No seu relatório do ano passado, a Dra. Hilary Cass observou que tinha sido abordada por vários funcionários que trabalhavam em clínicas para adultos que estavam preocupados com listas de espera “fora de controlo” e padrões inconsistentes nos serviços.
O perfil das pessoas que procuram ajuda mudou significativamente, passando de um grupo etário predominantemente mais velho para um grupo etário predominantemente mais jovem; a maioria (57%) dos encaminhamentos é agora para pessoas com idade entre 18 e 25 anos. A população também passou de uma proporção maioritariamente masculina com registo de nascimento para uma proporção mais uniforme de mulheres com registo de nascimento, mas foi difícil obter dados precisos porque nem todas as clínicas registaram o sexo à nascença, utilizando, em vez disso, o género relatado pelo paciente, observou o relatório.
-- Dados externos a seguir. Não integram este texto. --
-- ==== Sys2Proof/Laws/State.lean ====
section
/-! SUPPORT. One lemma per field per update of the state, true by rfl, so that no proof unfolds an update. -/

namespace Sys2Proof.Machine

/-! ### `respond .f` -/

@[simp] theorem respond_f_mstate (b : Frame) (s : State) : (respond .f b s).mstate = s.mstate := rfl
@[simp] theorem respond_f_mh (b : Frame) (s : State) : (respond .f b s).mh = s.mh := rfl
@[simp] theorem respond_f_mt (b : Frame) (s : State) : (respond .f b s).mt = s.mt := rfl
@[simp] theorem respond_f_mr (b : Frame) (s : State) : (respond .f b s).mr = s.mr := rfl
@[simp] theorem respond_f_midx (b : Frame) (s : State) : (respond .f b s).midx = s.midx := rfl
@[simp] theorem respond_f_mseal (b : Frame) (s : State) : (respond .f b s).mseal = s.mseal := rfl
@[simp] theorem respond_f_reqF (b : Frame) (s : State) : (respond .f b s).reqF = s.reqF := rfl
@[simp] theorem respond_f_reqM (b : Frame) (s : State) : (respond .f b s).reqM = s.reqM := rfl
@[simp] theorem respond_f_rspF (b : Frame) (s : State) : (respond .f b s).rspF = s.rspF ++ [b] := rfl
@[simp] theorem respond_f_rspM (b : Frame) (s : State) : (respond .f b s).rspM = s.rspM := rfl
@[simp] theorem respond_f_inputs (b : Frame) (s : State) : (respond .f b s).inputs = s.inputs := rfl
@[simp] theorem respond_f_drawn (b : Frame) (s : State) : (respond .f b s).drawn = s.drawn := rfl
@[simp] theorem respond_f_waited (b : Frame) (s : State) : (respond .f b s).waited = s.waited := rfl

/-! ### `send .f` -/

@[simp] theorem send_f_mstate (b : Frame) (s : State) : (send .f b s).mstate = s.mstate := rfl
@[simp] theorem send_f_mh (b : Frame) (s : State) : (send .f b s).mh = s.mh := rfl
@[simp] theorem send_f_mt (b : Frame) (s : State) : (send .f b s).mt = s.mt := rfl
@[simp] theorem send_f_mr (b : Frame) (s : State) : (send .f b s).mr = s.mr := rfl
@[simp] theorem send_f_midx (b : Frame) (s : State) : (send .f b s).midx = s.midx := rfl
@[simp] theorem send_f_mseal (b : Frame) (s : State) : (send .f b s).mseal = s.mseal := rfl
@[simp] theorem send_f_reqF (b : Frame) (s : State) : (send .f b s).reqF = s.reqF ++ [b] := rfl
@[simp] theorem send_f_reqM (b : Frame) (s : State) : (send .f b s).reqM = s.reqM := rfl
@[simp] theorem send_f_rspF (b : Frame) (s : State) : (send .f b s).rspF = s.rspF := rfl
@[simp] theorem send_f_rspM (b : Frame) (s : State) : (send .f b s).rspM = s.rspM := rfl
@[simp] theorem send_f_inputs (b : Frame) (s : State) : (send .f b s).inputs = s.inputs := rfl
@[simp] theorem send_f_drawn (b : Frame) (s : State) : (send .f b s).drawn = s.drawn := rfl
@[simp] theorem send_f_waited (b : Frame) (s : State) : (send .f b s).waited = s.waited := rfl

/-! ### `setWaiting .f` -/

@[simp] theorem setWaiting_f_mstate (q : List Frame) (s : State) :
    (setWaiting .f q s).mstate = s.mstate := rfl
@[simp] theorem setWaiting_f_mh (q : List Frame) (s : State) : (setWaiting .f q s).mh = s.mh := rfl
@[simp] theorem setWaiting_f_mt (q : List Frame) (s : State) : (setWaiting .f q s).mt = s.mt := rfl
@[simp] theorem setWaiting_f_mr (q : List Frame) (s : State) : (setWaiting .f q s).mr = s.mr := rfl
@[simp] theorem setWaiting_f_midx (q : List Frame) (s : State) : (setWaiting .f q s).midx = s.midx := rfl
@[simp] theorem setWaiting_f_mseal (q : List Frame) (s : State) : (setWaiting .f q s).mseal = s.mseal := rfl
@[simp] theorem setWaiting_f_reqF (q : List Frame) (s : State) : (setWaiting .f q s).reqF = q := rfl
@[simp] theorem setWaiting_f_reqM (q : List Frame) (s : State) : (setWaiting .f q s).reqM = s.reqM := rfl
@[simp] theorem setWaiting_f_rspF (q : List Frame) (s : State) : (setWaiting .f q s).rspF = s.rspF := rfl
@[simp] theorem setWaiting_f_rspM (q : List Frame) (s : State) : (setWaiting .f q s).rspM = s.rspM := rfl
@[simp] theorem setWaiting_f_inputs (q : List Frame) (s : State) :
    (setWaiting .f q s).inputs = s.inputs := rfl
@[simp] theorem setWaiting_f_drawn (q : List Frame) (s : State) : (setWaiting .f q s).drawn = s.drawn := rfl
@[simp] theorem setWaiting_f_waited (q : List Frame) (s : State) : (setWaiting .f q s).waited = s.waited := rfl

/-! ### `respond .m` -/

@[simp] theorem respond_m_mstate (b : Frame) (s : State) : (respond .m b s).mstate = s.mstate := rfl
@[simp] theorem respond_m_mh (b : Frame) (s : State) : (respond .m b s).mh = s.mh := rfl
@[simp] theorem respond_m_mt (b : Frame) (s : State) : (respond .m b s).mt = s.mt := rfl
@[simp] theorem respond_m_mr (b : Frame) (s : State) : (respond .m b s).mr = s.mr := rfl
@[simp] theorem respond_m_midx (b : Frame) (s : State) : (respond .m b s).midx = s.midx := rfl
@[simp] theorem respond_m_mseal (b : Frame) (s : State) : (respond .m b s).mseal = s.mseal := rfl
@[simp] theorem respond_m_reqF (b : Frame) (s : State) : (respond .m b s).reqF = s.reqF := rfl
@[simp] theorem respond_m_reqM (b : Frame) (s : State) : (respond .m b s).reqM = s.reqM := rfl
@[simp] theorem respond_m_rspF (b : Frame) (s : State) : (respond .m b s).rspF = s.rspF := rfl
@[simp] theorem respond_m_rspM (b : Frame) (s : State) : (respond .m b s).rspM = s.rspM ++ [b] := rfl
@[simp] theorem respond_m_inputs (b : Frame) (s : State) : (respond .m b s).inputs = s.inputs := rfl
@[simp] theorem respond_m_drawn (b : Frame) (s : State) : (respond .m b s).drawn = s.drawn := rfl
@[simp] theorem respond_m_waited (b : Frame) (s : State) : (respond .m b s).waited = s.waited := rfl

/-! ### `send .m` -/

@[simp] theorem send_m_mstate (b : Frame) (s : State) : (send .m b s).mstate = s.mstate := rfl
@[simp] theorem send_m_mh (b : Frame) (s : State) : (send .m b s).mh = s.mh := rfl
@[simp] theorem send_m_mt (b : Frame) (s : State) : (send .m b s).mt = s.mt := rfl
@[simp] theorem send_m_mr (b : Frame) (s : State) : (send .m b s).mr = s.mr := rfl
@[simp] theorem send_m_midx (b : Frame) (s : State) : (send .m b s).midx = s.midx := rfl
@[simp] theorem send_m_mseal (b : Frame) (s : State) : (send .m b s).mseal = s.mseal := rfl
@[simp] theorem send_m_reqF (b : Frame) (s : State) : (send .m b s).reqF = s.reqF := rfl
@[simp] theorem send_m_reqM (b : Frame) (s : State) : (send .m b s).reqM = s.reqM ++ [b] := rfl
@[simp] theorem send_m_rspF (b : Frame) (s : State) : (send .m b s).rspF = s.rspF := rfl
@[simp] theorem send_m_rspM (b : Frame) (s : State) : (send .m b s).rspM = s.rspM := rfl
@[simp] theorem send_m_inputs (b : Frame) (s : State) : (send .m b s).inputs = s.inputs := rfl
@[simp] theorem send_m_drawn (b : Frame) (s : State) : (send .m b s).drawn = s.drawn := rfl
@[simp] theorem send_m_waited (b : Frame) (s : State) : (send .m b s).waited = s.waited := rfl

/-! ### `setWaiting .m` -/

@[simp] theorem setWaiting_m_mstate (q : List Frame) (s : State) :
    (setWaiting .m q s).mstate = s.mstate := rfl
@[simp] theorem setWaiting_m_mh (q : List Frame) (s : State) : (setWaiting .m q s).mh = s.mh := rfl
@[simp] theorem setWaiting_m_mt (q : List Frame) (s : State) : (setWaiting .m q s).mt = s.mt := rfl
@[simp] theorem setWaiting_m_mr (q : List Frame) (s : State) : (setWaiting .m q s).mr = s.mr := rfl
@[simp] theorem setWaiting_m_midx (q : List Frame) (s : State) : (setWaiting .m q s).midx = s.midx := rfl
@[simp] theorem setWaiting_m_mseal (q : List Frame) (s : State) : (setWaiting .m q s).mseal = s.mseal := rfl
@[simp] theorem setWaiting_m_reqF (q : List Frame) (s : State) : (setWaiting .m q s).reqF = s.reqF := rfl
@[simp] theorem setWaiting_m_reqM (q : List Frame) (s : State) : (setWaiting .m q s).reqM = q := rfl
@[simp] theorem setWaiting_m_rspF (q : List Frame) (s : State) : (setWaiting .m q s).rspF = s.rspF := rfl
@[simp] theorem setWaiting_m_rspM (q : List Frame) (s : State) : (setWaiting .m q s).rspM = s.rspM := rfl
@[simp] theorem setWaiting_m_inputs (q : List Frame) (s : State) :
    (setWaiting .m q s).inputs = s.inputs := rfl
@[simp] theorem setWaiting_m_drawn (q : List Frame) (s : State) : (setWaiting .m q s).drawn = s.drawn := rfl
@[simp] theorem setWaiting_m_waited (q : List Frame) (s : State) : (setWaiting .m q s).waited = s.waited := rfl

/-! ### `withInputs` -/

@[simp] theorem withInputs_mstate (es : List Config.Event) (s : State) :
    (withInputs es s).mstate = s.mstate := rfl
@[simp] theorem withInputs_mh (es : List Config.Event) (s : State) : (withInputs es s).mh = s.mh := rfl
@[simp] theorem withInputs_mt (es : List Config.Event) (s : State) : (withInputs es s).mt = s.mt := rfl
@[simp] theorem withInputs_mr (es : List Config.Event) (s : State) : (withInputs es s).mr = s.mr := rfl
@[simp] theorem withInputs_midx (es : List Config.Event) (s : State) : (withInputs es s).midx = s.midx := rfl
@[simp] theorem withInputs_mseal (es : List Config.Event) (s : State) :
    (withInputs es s).mseal = s.mseal := rfl
@[simp] theorem withInputs_reqF (es : List Config.Event) (s : State) : (withInputs es s).reqF = s.reqF := rfl
@[simp] theorem withInputs_reqM (es : List Config.Event) (s : State) : (withInputs es s).reqM = s.reqM := rfl
@[simp] theorem withInputs_rspF (es : List Config.Event) (s : State) : (withInputs es s).rspF = s.rspF := rfl
@[simp] theorem withInputs_rspM (es : List Config.Event) (s : State) : (withInputs es s).rspM = s.rspM := rfl
@[simp] theorem withInputs_inputs (es : List Config.Event) (s : State) : (withInputs es s).inputs = es := rfl
@[simp] theorem withInputs_drawn (es : List Config.Event) (s : State) :
    (withInputs es s).drawn = s.drawn := rfl
@[simp] theorem withInputs_waited (es : List Config.Event) (s : State) :
    (withInputs es s).waited = s.waited := rfl

/-! ### `resetEvent` -/

@[simp] theorem resetEvent_mstate (s : State) : (resetEvent s).mstate = .idle := rfl
@[simp] theorem resetEvent_mh (s : State) :
    (resetEvent s).mh = leBytes Config.HL (Config.freePreHash s.drawn).toNat := rfl
@[simp] theorem resetEvent_mt (s : State) : (resetEvent s).mt = Config.freeThreshold s.drawn := rfl
@[simp] theorem resetEvent_mr (s : State) : (resetEvent s).mr = Config.freeRound s.drawn := rfl
@[simp] theorem resetEvent_midx (s : State) : (resetEvent s).midx = Config.freeIndex s.drawn := rfl
@[simp] theorem resetEvent_mseal (s : State) :
    (resetEvent s).mseal = leBytes Config.NB (Config.freeSeal s.drawn).toNat := rfl
@[simp] theorem resetEvent_reqF (s : State) : (resetEvent s).reqF = [] := rfl
@[simp] theorem resetEvent_reqM (s : State) : (resetEvent s).reqM = [] := rfl
@[simp] theorem resetEvent_rspF (s : State) : (resetEvent s).rspF = s.rspF := rfl
@[simp] theorem resetEvent_rspM (s : State) : (resetEvent s).rspM = s.rspM := rfl
@[simp] theorem resetEvent_inputs (s : State) : (resetEvent s).inputs = s.inputs := rfl
@[simp] theorem resetEvent_drawn (s : State) : (resetEvent s).drawn = s.drawn + 1 := rfl
@[simp] theorem resetEvent_waited (s : State) : (resetEvent s).waited = s.waited := rfl

/-! ### `accept` -/

@[simp] theorem accept_mstate (h : PreHash) (d : Difficulty) (r : Round) (s : State) :
    (accept h d r s).mstate = .searching := rfl
@[simp] theorem accept_mh (h : PreHash) (d : Difficulty) (r : Round) (s : State) :
    (accept h d r s).mh = h := rfl
@[simp] theorem accept_mt (h : PreHash) (d : Difficulty) (r : Round) (s : State) :
    (accept h d r s).mt = targetToThreshold d := rfl
@[simp] theorem accept_mr (h : PreHash) (d : Difficulty) (r : Round) (s : State) :
    (accept h d r s).mr = r := rfl
@[simp] theorem accept_midx (h : PreHash) (d : Difficulty) (r : Round) (s : State) :
    (accept h d r s).midx = 0#20 := rfl
@[simp] theorem accept_mseal (h : PreHash) (d : Difficulty) (r : Round) (s : State) :
    (accept h d r s).mseal = s.mseal := rfl
@[simp] theorem accept_reqF (h : PreHash) (d : Difficulty) (r : Round) (s : State) :
    (accept h d r s).reqF = s.reqF := rfl
@[simp] theorem accept_reqM (h : PreHash) (d : Difficulty) (r : Round) (s : State) :
    (accept h d r s).reqM = s.reqM := rfl
@[simp] theorem accept_rspF (h : PreHash) (d : Difficulty) (r : Round) (s : State) :
    (accept h d r s).rspF = s.rspF := rfl
@[simp] theorem accept_rspM (h : PreHash) (d : Difficulty) (r : Round) (s : State) :
    (accept h d r s).rspM = s.rspM := rfl
@[simp] theorem accept_inputs (h : PreHash) (d : Difficulty) (r : Round) (s : State) :
    (accept h d r s).inputs = s.inputs := rfl
@[simp] theorem accept_drawn (h : PreHash) (d : Difficulty) (r : Round) (s : State) :
    (accept h d r s).drawn = s.drawn := rfl
@[simp] theorem accept_waited (h : PreHash) (d : Difficulty) (r : Round) (s : State) :
    (accept h d r s).waited = s.waited := rfl

/-! ### Drawing an event changes only the model's own fields -/

@[simp] theorem afterEvent_mstate (s : State) :
    (afterEvent s).mstate = s.mstate := by unfold afterEvent; split <;> rfl
@[simp] theorem afterEvent_mh (s : State) : (afterEvent s).mh = s.mh := by unfold afterEvent; split <;> rfl
@[simp] theorem afterEvent_mt (s : State) : (afterEvent s).mt = s.mt := by unfold afterEvent; split <;> rfl
@[simp] theorem afterEvent_mr (s : State) : (afterEvent s).mr = s.mr := by unfold afterEvent; split <;> rfl
@[simp] theorem afterEvent_midx (s : State) :
    (afterEvent s).midx = s.midx := by unfold afterEvent; split <;> rfl
@[simp] theorem afterEvent_mseal (s : State) :
    (afterEvent s).mseal = s.mseal := by unfold afterEvent; split <;> rfl
@[simp] theorem afterEvent_reqF (s : State) :
    (afterEvent s).reqF = s.reqF := by unfold afterEvent; split <;> rfl
@[simp] theorem afterEvent_reqM (s : State) :
    (afterEvent s).reqM = s.reqM := by unfold afterEvent; split <;> rfl
@[simp] theorem afterEvent_rspF (s : State) :
    (afterEvent s).rspF = s.rspF := by unfold afterEvent; split <;> rfl
@[simp] theorem afterEvent_rspM (s : State) :
    (afterEvent s).rspM = s.rspM := by unfold afterEvent; split <;> rfl

@[simp] theorem nextEvent_cons (e : Config.Event) (es : List Config.Event) (s : State) :
    nextEvent (withInputs (e :: es) s) = e := rfl
@[simp] theorem afterEvent_cons (e : Config.Event) (es : List Config.Event) (s : State) :
    afterEvent (withInputs (e :: es) s) = withInputs es s := rfl
@[simp] theorem withInputs_withInputs (es es' : List Config.Event) (s : State) :
    withInputs es (withInputs es' s) = withInputs es s := rfl
@[simp] theorem withInputs_self (s : State) : withInputs s.inputs s = s := rfl
@[simp] theorem waiting_f (s : State) : waiting .f s = s.reqF := rfl
@[simp] theorem waiting_m (s : State) : waiting .m s = s.reqM := rfl

end Sys2Proof.Machine
end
A revisão foi informada de que a crescente coorte de pacientes mais jovens apresentava uma proporção maior de condições adicionais de neurodesenvolvimento, como transtorno do espectro do autismo, e uma gama mais ampla de outros problemas, como condições de saúde psychological, trauma ou abuso durante a infância, em comparação com pacientes encaminhados no passado.
Apenas 31,5% dos pacientes receberam alta após completarem o tratamento, levantando questões sobre por que os pacientes não continuaram a comparecer ou não puderam ser contatados, descobriu a equipe de revisão. “Esta deveria ser uma prioridade inicial para uma auditoria nacional”, afirma o relatório.
“A prestação de serviços de género é uma área onde existem opiniões fortemente defendidas sobre como os cuidados devem ser prestados e quem os deve prestar. Estes serviços têm de navegar neste cenário desafiador, onde o debate é muitas vezes hostil e polarizado, ao mesmo tempo que continuam a prestar cuidados aos pacientes”, observou o relatório.
A equipa de revisão ouviu de alguns membros do pessoal que não foram incentivados a levantar preocupações nas reuniões de equipa e “sentiu que a curiosidade clínica ou o desafio construtivo foram desencorajados” e que “as questões levantadas foram descartadas como transfobia ou preconceito”. Esta atmosfera não foi sentida em todas as clínicas, concluiu a análise, com alguns locais de trabalho a incentivarem as contribuições do pessoal.
O professor James Palmer, diretor médico nacional de serviços especializados, afirmou: “Muitas pessoas estão à espera demasiado tempo para obter cuidados, as experiências de cuidados são variáveis e precisamos de garantir que os cuidados são equitativos onde quer que os pacientes vivam. Já começámos a tomar medidas para melhorar os serviços de género para adultos, aumentando o investimento e abrindo mais clínicas para ajudar a reduzir as longas esperas, mas usaremos as recomendações deste relatório para melhorar ainda mais os serviços em todo o NHS”. O financiamento disponível para cuidados de género não cirúrgicos mais do que duplicou, passando de 16 milhões de libras em 2020-21 para 36 milhões de libras em 2024-25
Levy fez 20 recomendações, incluindo a exigência de que as clínicas a nível nacional começassem a reportar dados de resultados que incluíssem o sexo registado no nascimento dos pacientes. A partir de Janeiro, ele presidirá a um novo programa nacional de melhoria dos serviços de género para adultos.
O grupo de campanha TransActual saudou as recomendações “para um percurso de cuidados mais simplificado e centrado no paciente”, mas levantou preocupações sobre a proposta de fim das auto-referências e disse que exigir que uma primeira avaliação seja feita por um médico sénior corre o risco de “dificultar desnecessariamente os esforços para reduzir os tempos de espera”.